Chapter One
The smell of antiseptic assaults my nose the instant we step into the hospital. The nurse spots us before we get to the desk. There is no wait and Sam and I are ushered quickly through a swinging door and down a long hallway. A police officer stands in the hallway. I feel the tightening squeeze of Sam’s hand against mine as the officer steps aside, opening the door.
“Thank you,” I say, looking up at the officer’s face. He stares straight ahead, making no eye contact.
As we step through the door, Sam whispers in my ear, “You’ve got this.”
The room is small, with a glass window separating a larger, secured room with a patient lying in a hospital bed. Xavier.
Anita, my academic partner and Xavier’s sister, stands at the window, eyes focused on her brother. I’m not sure she’s even aware we came in until she breaks the silence without warning. “They say they don’t know what it is.” She turns and glares at me. “What’s killing him. It’s some weird virus they’ve never seen.”
“They told me,” I say. I’d been tested, prodded and poked for six hours the day before. My blood came back clean. I had none of the mysterious illness that was ravaging Xavier’s body.
Neither did Anita.
Anita told the doctors that I’d been with her brother just before he fell ill. That we’d kissed and it was likely I had either passed the infection on to him or he gave it to me.
I adamantly explained that this was untrue. We never kissed. We’d merely spoken in the alley. I’d gone home early. If Xavier ever said differently, then he was confused. Hallucinating. I mean, it’s not as though he could literally become sick in minutes, could he?
The lies came easily. I’d like to blame the Morrigan for how quickly I adjusted to covering up her carnage, but I know better. The lies belong to me and me alone.
Once cleared, I decided to go visit Xavier. It seemed the right thing to do. Sam came with me for support and I suspect a little bit of protection. Protecting me from someone or protecting someone from me, that’s the real question I have. Are the Guardians afraid of me? Clinton surely wasn’t when we were in bed together. Sam’s gentle touches don’t express fear.
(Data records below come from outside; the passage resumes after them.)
/-- The uses of a register payload, once LEN is known: hB and those that follow; nothing for z (R296). -/
def payloadUses (a b : Src) (n : Nat) : List Use :=
  match b with
  | .z => [.one a]
  | _ => stmUses a b n

/-- B of a send names a register or z (R296). -/
def payloadB : Src → Src
  | .h n => .h n
  | .z => .z
  | _ => .bad 63

/-- The descriptor and the payload of a register send. -/
def registerPayload (a b : Src) (dst : DestSpec) (pre : Word → CM Unit) : CM (Word × List Word × List Nat) := do
  checks [.one a, .one (match payloadB b with | .bad v => .bad v | _ => .z)] dst
  let vs ← peek [.one a] dst (pure ())
  let d := vs.getD 0 0
  pre d
  require (!sdReserved d) .reservedField 0 0
  let dests ← sendChecks d
  let us := payloadUses a b (sdLen d)
  let ws ← peek us dst (pure ())
  pure (d, if b = .z then List.replicate (sdLen d) 0 else ws.drop 1, dests)

def execSend (a b : Src) (s : State) : Out :=
  run .none (do
    let (d, ws, dests) ← registerPayload a b .none fun _ => pure ()
    inject .drain d false ws dests
    popPorts [.one a]) s

/-- The descriptor and the payload of a send from memory. -/
def memorySend (a b : Src) (inl : Bool) (s : State) : Out :=
  let us := [Use.one a, .one (payloadB b)]
  run .none (do
    let vs ← peek us .none (pure ())
    let d := vs.getD 0 0
    let va := vs.getD 1 0
    let odd := inl && (decide (sdLen d < 3) || (sdMc d && fld d 44 2 != 0))
    require (!odd) .badOperand 0 0
    require (!sdReserved d) .reservedField 0 0
    let dests ← sendChecks d
    let ws ← loadWords (do
      aligned va 8
      wordsAt va (sdLen d) .r)
    inject .loads d inl ws dests
    popPorts us) s

def execSendb (a b : Src) (s : State) : Out := memorySend a b false s
def execSendi (a b : Src) (s : State) : Out := memorySend a b true s

/-- `sendw` (R297): sent once, it waits for the oldest message that answers its descriptor. -/
def execSendw (a b : Src) (d : Dst) (l : BitVec 7) (s : State) : Out :=
  run (.one d) (do
    match ← waitOf .reply with
    | some w =>
      let s ← get
      let p := fun (m : Message) => m.cls == fld w.addr 52 5 && m.src == fld w.addr 32 14 && m.tag.toNat == fld w.addr 0 32
      match findIdx p s.me.disp.inbox 0 with
      | none => leaveWith s
      | some (i, m) =>
        modMe fun k => { k with disp := { k.disp with inbox := dropNth k.disp.inbox i } }
        popPorts [.one a]
        wr d (m.payload.getD 0 0)
    | none =>
      let (e, ws, dests) ← registerPayload a b (.one d) fun e => require (!sdMc e) .badOperand 0 0
      needBudget
      inject .drain e false ws dests
      let s ← get
      leaveWith (s.updMe fun k =>
        { k with wait := some ⟨.reply, limBounds l, e, wordOf (fld e 0 32), .no, true, 0, .one d, []⟩ })) s

/-- MSG_TIMEOUT (R297): the message that was sent stays sent. -/
def execMsgTimeout (s : State) : Out :=
  expire (fun w => w.what == .reply) (fun w => raise .msgTimeout 0 w.info) s

/-! ## Masks, the current message (R298) -/

/-- `cmask` and `cunm`: one indivisible step; D receives the old value. -/
def maskClasses (a : Src) (d : Dst) (f : BitVec 32 → BitVec 32 → BitVec 32) (s : State) : Out :=
  run (.one d) (do
    let vs ← ops [.one a] (.one d)
    let v := vs.getD 0 0
    require (keep v 0x80FFFFFF == v) .reservedField 0 0
    let s ← get
    require (!bit v 31 || s.ctx.priv) .privReg 0 0x200
    let old := s.me.cmask
    modMe fun k => { k with cmask := f old (v.truncate 32) }
    wr d (old.zeroExtend 64)) s

def execCmask (a : Src) (d : Dst) (s : State) : Out := maskClasses a d (fun o v => o ||| v) s
def execCunm (a : Src) (d : Dst) (s : State) : Out := maskClasses a d (fun o v => o &&& ~~~v) s

def execRdin (a : Src) (d : Dst) (s : State) : Out :=
  run (.one d) (do
    let vs ← ops [.one a] (.one d)
    let s ← get
    match s.me.disp.current with
    | none => raise .privInstr 0 0
    | some m =>
      let i := (vs.getD 0 0).toNat
      wr d (if i = 0 then m.header else if i = 1 then m.stamp else m.payload.getD (i - 2) 0)) s

/-! ## Reduction (R302) -/

/-- Fields of a reduction tree's word 0 (R299). -/
def rtInports (w : Word) : Nat := fld w 0 4
def rtLocal (w : Word) : Nat := fld w 4 16
def rtValid (w : Word) : Bool := bit w 20
def rtRoot (w : Word) : Bool := bit w 21
def rtUp (w : Word) : Nat := fld w 22 2

/-- A core's contribution to a tree waits at its link (R302). -/
def State.contributes (s : State) (core t : Nat) : Bool :=
  (s.router (clusterOf core)).waiting.any fun c => c.tree == t && c.isCore && c.which == core % 16

/-- `redn` (R298, R302): the contribution waits at the core's link, and `redn` ends when its router has accepted it. One
that still waits there stalls the next. -/
def execRedn (a b : Src) (s : State) : Out :=
  let us := [Use.one a, .pair b]
  run .none (do
    let vs ← peek us .none (pure ())
    let t := fld (vs.getD 0 0) 0 8
    match ← waitOf .reduction with
    | some _ =>
      let s ← get
      if s.contributes s.cur t then leaveWith s
      popPorts us
    | none =>
      let s ← get
      let cl := clusterOf s.cur
      let w := (s.rtree cl t).1
      require (rtValid w && rtLocal w / 2 ^ (s.cur % 16) % 2 == 1) .rtTreeInvalid 0 (wordOf t)
      if s.contributes s.cur t then pause (plainWait .drain)
      needBudget
      let v : WsPair := ⟨vs.getD 1 0, vs.getD 2 0⟩
      modify fun s => s.updRouter cl fun r =>
        { r with waiting := r.waiting ++ [⟨t, true, s.cur % 16, v.val.make.1, s.ctx.st⟩] }
      pause { plainWait .reduction with begun := true }) s

/-- A contribution belongs to the same core or link as another of its tree. -/
def Contrib.same (a b : Contrib) : Bool := a.tree == b.tree && a.isCore == b.isCore && a.which == b.which

/-- The sources that a round waits for: LOCAL cores, and INPORTS links (R302). -/
def rtSources (t : Nat) (w : Word) : List Contrib :=
  (((List.range 16).filter fun i => rtLocal w / 2 ^ i % 2 == 1).map fun i => ⟨t, true, i, WsPair.zero, 0⟩) ++
  (((List.range 4).filter fun i => rtInports w / 2 ^ i % 2 == 1).map fun i => ⟨t, false, i, WsPair.zero, 0⟩)

/-- The round's sum and its largest stamp (R302). -/
def roundSum (cs : List Contrib) : WsPair × Word :=
  cs.foldl (fun acc c => (wsAdd acc.1 c.value, if acc.2.toNat < c.stamp.toNat then c.stamp else acc.2)) (WsPair.zero, 0)

/-- A physical address as an engine of a cluster reaches it. -/
def State.physical (s : State) (core pa : Nat) : Xlated := ⟨pa, s.place (dieOf core) pa, false, false, 0, 1, 7, 0⟩

/-- The root stores the pair at TARGET and makes the arrival after it (R302). -/
def State.rootResult (s : State) (cl : Nat) (target : Nat) (v : WsPair) (stamp : Word) : EngAns :=
  let core := cl * 16
  match s.writeAt core (s.physical core target) 8 v.lo with
  | .ok s =>
    match s.writeAt core (s.physical core (target + 8)) 8 v.hi with
    | .ok s => s.arriveAt core (s.physical core (target + 16)) 16 1 stamp
    | a => a
  | a => a

/-- REDUCTION_CONTRIBUTION (R302): a router takes the oldest contribution of a tree that its round still waits for; a
round that is complete is added up and passed on, or written by the root. -/
def execReductionContribution (cluster tree : Nat) (s : State) : Out :=
  let r := s.router cluster
  let (w0, w1) := s.rtree cluster tree
  match findIdx (fun c => c.tree == tree && !r.round.any (Contrib.same c)) r.waiting 0 with
  | none => .next s
  | some (i, c) =>
    let round := r.round ++ [c]
    let mine := round.filter fun x => x.tree == tree
    let rest := round.filter fun x => x.tree != tree
    let waiting := dropNth r.waiting i
    if !(rtSources tree w0).all fun x => mine.any (Contrib.same x) then
      .next (s.updRouter cluster fun r => { r with waiting := waiting, round := round })
    else
      let (v, stamp) := roundSum mine
      let s' := s.updRouter cluster fun r => { r with waiting := waiting, round := rest }
      if rtRoot w0 then
        match s'.rootResult cluster (fld w1 0 52) v stamp with
        | .wait => .next s
        | .ok s' => .next s'
        | .fail cause s' =>
          .next (s'.event 1 (some .rtTarget) none (some (s.core (cluster * 16)).pid.toNat) w1 (cause.code.zeroExtend 64))
      else match linkTo cluster (rtUp w0) with
        | some up => .next (s'.updRouter up fun r =>
            { r with waiting := r.waiting ++ [⟨tree, false, (rtUp w0 + 2) % 4, v, stamp⟩] })
        | none => .next s'

/-! ## Inline active messages (R292, R293) -/

/-- The instruction word in slot k of a message's code (R292). -/
def Message.slot (m : Message) (k : Nat) : BitVec 32 :=
  (m.payload.getD (m.payload.length - 3 + k / 2) 0).extractLsb' (32 * (k % 2)) 32

/-- What inline code may hold: the sources and destinations of an instruction, and whether its fields are allowed and hold
no reserved value (R64, R292); none for an instruction outside the set. `hret` and `send` are treated apart. -/
def inlineParts : Instr → Option (List Src × List Dst × Bool)
  | .add a b d _ => some ([a, b], [d], true)
  | .sub a b d _ => some ([a, b], [d], true)
  | .and a b d _ => some ([a, b], [d], true)
  | .or a b d _ => some ([a, b], [d], true)
  | .xor a b d _ => some ([a, b], [d], true)
  | .andn a b d _ => some ([a, b], [d], true)
  | .sll a b d _ => some ([a, b], [d], true)
  | .srl a b d _ => some ([a, b], [d], true)
  | .sra a b d _ => some ([a, b], [d], true)
  | .rol a b d _ => some ([a, b], [d], true)
  | .min a b d _ => some ([a, b], [d], true)
  | .max a b d _ => some ([a, b], [d], true)
  | .minu a b d _ => some ([a, b], [d], true)
  | .maxu a b d _ => some ([a, b], [d], true)
  | .slt a b d _ => some ([a, b], [d], true)
  | .sltu a b d _ => some ([a, b], [d], true)
  | .mul a b d _ => some ([a, b], [d], true)
  | .mulh a b d _ => some ([a, b], [d], true)
  | .mulhu a b d _ => some ([a, b], [d], true)
  | .div a b d _ => some ([a, b], [d], true)
  | .divu a b d _ => some ([a, b], [d], true)
  | .rem a b d _ => some ([a, b], [d], true)
  | .remu a b d _ => some ([a, b], [d], true)
  | .bitc a d o _ => some ([a], [d], decide (o.toNat < 5))
  | .addi a d _ => some ([a], [d], true)
  | .andi a d _ => some ([a], [d], true)
  | .ori a d _ => some ([a], [d], true)
  | .xori a d _ => some ([a], [d], true)
  | .slli a d _ => some ([a], [d], true)
  | .srli a d _ => some ([a], [d], true)
  | .srai a d _ => some ([a], [d], true)
  | .slti a d _ => some ([a], [d], true)
  | .ldk d _ => some ([], [d], true)
  | .ldkx a d _ => some ([a], [d], true)
  | .extf a d _ _ => some ([a], [d], true)
  | .ins a b d _ => some ([a, b], [d], true)
  | .bfx a b d _ _ => some ([a, b], [d], true)
  | .sel a b d c => some ([a, b, c], [d], true)
  | .keep a d _ => some ([a], [d], true)
  | .seq a b d _ => some ([a, b], [d], true)
  | .sne a b d _ => some ([a, b], [d], true)
  | .addc a b d c _ => some ([a, b, c], [d], true)
  | .subc a b d c _ => some ([a, b, c], [d], true)
  | .clamp a b d c _ => some ([a, b, c], [d], true)
  | .fadd a b d f _ _ => some ([a, b], [d], f != 0)
  | .fsub a b d f _ _ => some ([a, b], [d], f != 0)
  | .fmul a b d f _ _ => some ([a, b], [d], f != 0)
  | .fma a b d f _ _ => some ([a, b], [d], f != 0)
  | .fmin a b d f => some ([a, b], [d], f != 0)
  | .fmax a b d f => some ([a, b], [d], f != 0)
  | .fsgn a b d f o => some ([a, b], [d], f != 0 && !(o == 3 && b != .q 0))
  | .fhsum a b d f _ _ => some ([a, b], [d], f != 0)
  | .pdot a b d c u sel => some ([a, b], [d], !(sel == 3 || (!u && c != 0)))
  | .fscl a b d f _ _ => some ([a, b], [d], f != 0)
  | .fcmp a b d f p => some ([a, b], [d], f != 0 && decide (p.toNat < 6))
  | .fclass a d f => some ([a], [d], f != 0)
  | .cvt a _ _ d f _ _ _ => some ([a], [d], f != 0)
  | .cvti a _ d f _ => some ([a], [d], f != 0)
  | .cvtf a _ d f _ => some ([a], [d], f != 0)
  | .cvtx a p k d => some ([a], [d], !(k == 3 || (p && decide (k.toNat < 2))))
  | .pperm a b d c => some ([a, b, c], [d], true)
  | .ppack a b d f _ _ _ => some ([a, b], [d], f != 0)
  | .punpk a d f _ _ => some ([a], [d], f != 0)
  | .wsadd a b d => some ([a, b], [d], true)
  | .wsscl a b d _ => some ([a, b], [d], true)
  | .wsrnd a b d f _ _ _ => some ([a, b], [d], f != 0)
  | .pint a b d _ _ _ o => some ([a, b], [d], decide (o.toNat < 6))
  | .pdoti a b d _ _ _ => some ([a, b], [d], true)
  | .ld a d _ t _ => some ([a], [d], t == 0 || t == 3)
  | .st a b _ t _ => some ([a, b], [], t == 0)
  | .amo a b p z _ _ => some ([a, b], [], !amoReserved p z)
  | .amor a b d p z _ _ => some ([a, b], [d], !amoReserved p z)
  | .send a b => some ([a, b], [], true)
  | _ => none

def Src.isPort : Src → Bool
  | .port _ => true
  | _ => false

def Dst.isPort : Dst → Bool
  | .port _ => true
  | _ => false

/-- Inline code may hold an instruction (R292). -/
def inlineAllows (i : Instr) : Bool :=
  match inlineParts i with
  | some (ss, ds, ok) => ok && !ss.any Src.isPort && !ds.any Dst.isPort
  | none => false

/-- The slot at which inline code is refused, 6 where it holds no `hret`; none where it is accepted (R292). -/
def Message.refused (m : Message) : Nat → Nat → Bool → Option Nat
  | 0, _, _ => some 6
  | n + 1, k, sent =>
    match decodeWord (m.slot k) with
    | .hret => none
    | .send a b => if sent || !inlineAllows (.send a b) then some k else m.refused n (k + 1) true
    | i => if inlineAllows i then m.refused n (k + 1) sent else some k

/-- The context in which inline code starts (R293). -/
def Message.inlineCtx (m : Message) : Ctx :=
  { Ctx.reset with
    priv := false, st := m.stamp
    regs := Vector.ofFn fun i =>
      if i.val = 0 then ⟨m.header, .present, none⟩
      else if i.val ≤ m.payload.length - 3 then ⟨m.payload.getD (i.val - 1) 0, .present, none⟩ else Reg.reset }

/-- INLINE_EXECUTION (R292–R294): the first unmasked inline message begins, or is refused. Between two of them a running
activation that neither waits nor stalls retires an instruction. None begins while a trap of the activation is being
entered (R214). -/
def execInlineExecution (s : State) : Out :=
  let k := s.me
  if k.inl.isSome ∨ k.trapping.isSome ∨ (k.inlHold ∧ k.act.isSome ∧ k.wait.isNone) then .next s
  else match k.chosen fun m => m.inl with
    | none => .next s
    | some m =>
      let i : Inline := ⟨k.ctx, k.wait, m, 0, false⟩
      match m.refused 6 0 false with
      | some n => .next ((s.updMe fun k => { k with inl := some i }).inlineStops i .inlineIllegal 0 (wordOf n))
      | none => .next (s.updMe fun k => { k with inl := some i, ctx := m.inlineCtx, wait := none })

end Sys2Proof.Machine
end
Anita looks back at the window, through the glass at her brother. Xavier doesn’t look good and it’s difficult to see him like this. The last time I saw him, when we did kiss, he was very handsome. Animated and full of life—lust even. The infection ravages his body from the inside out. He’s pale but feverish, a slick sweat clinging to his face. Splotchy gray marks blemish his arms and neck. He looks one step away from being a corpse and I realize with sudden clarity that it’s not the only time I’ve seen someone looking like this.
The gray sky parts and Maverick runs from the forest back into the safety of her yard. The cat is gone. The prince is dead. Her ravens flew to the sky, never to be seen again. The cold crept through the gateway and she ran. She’d never run so hard—so fast. Until she saw the grassy yard, the little swing, the blanket stretched over the grass with a book on top.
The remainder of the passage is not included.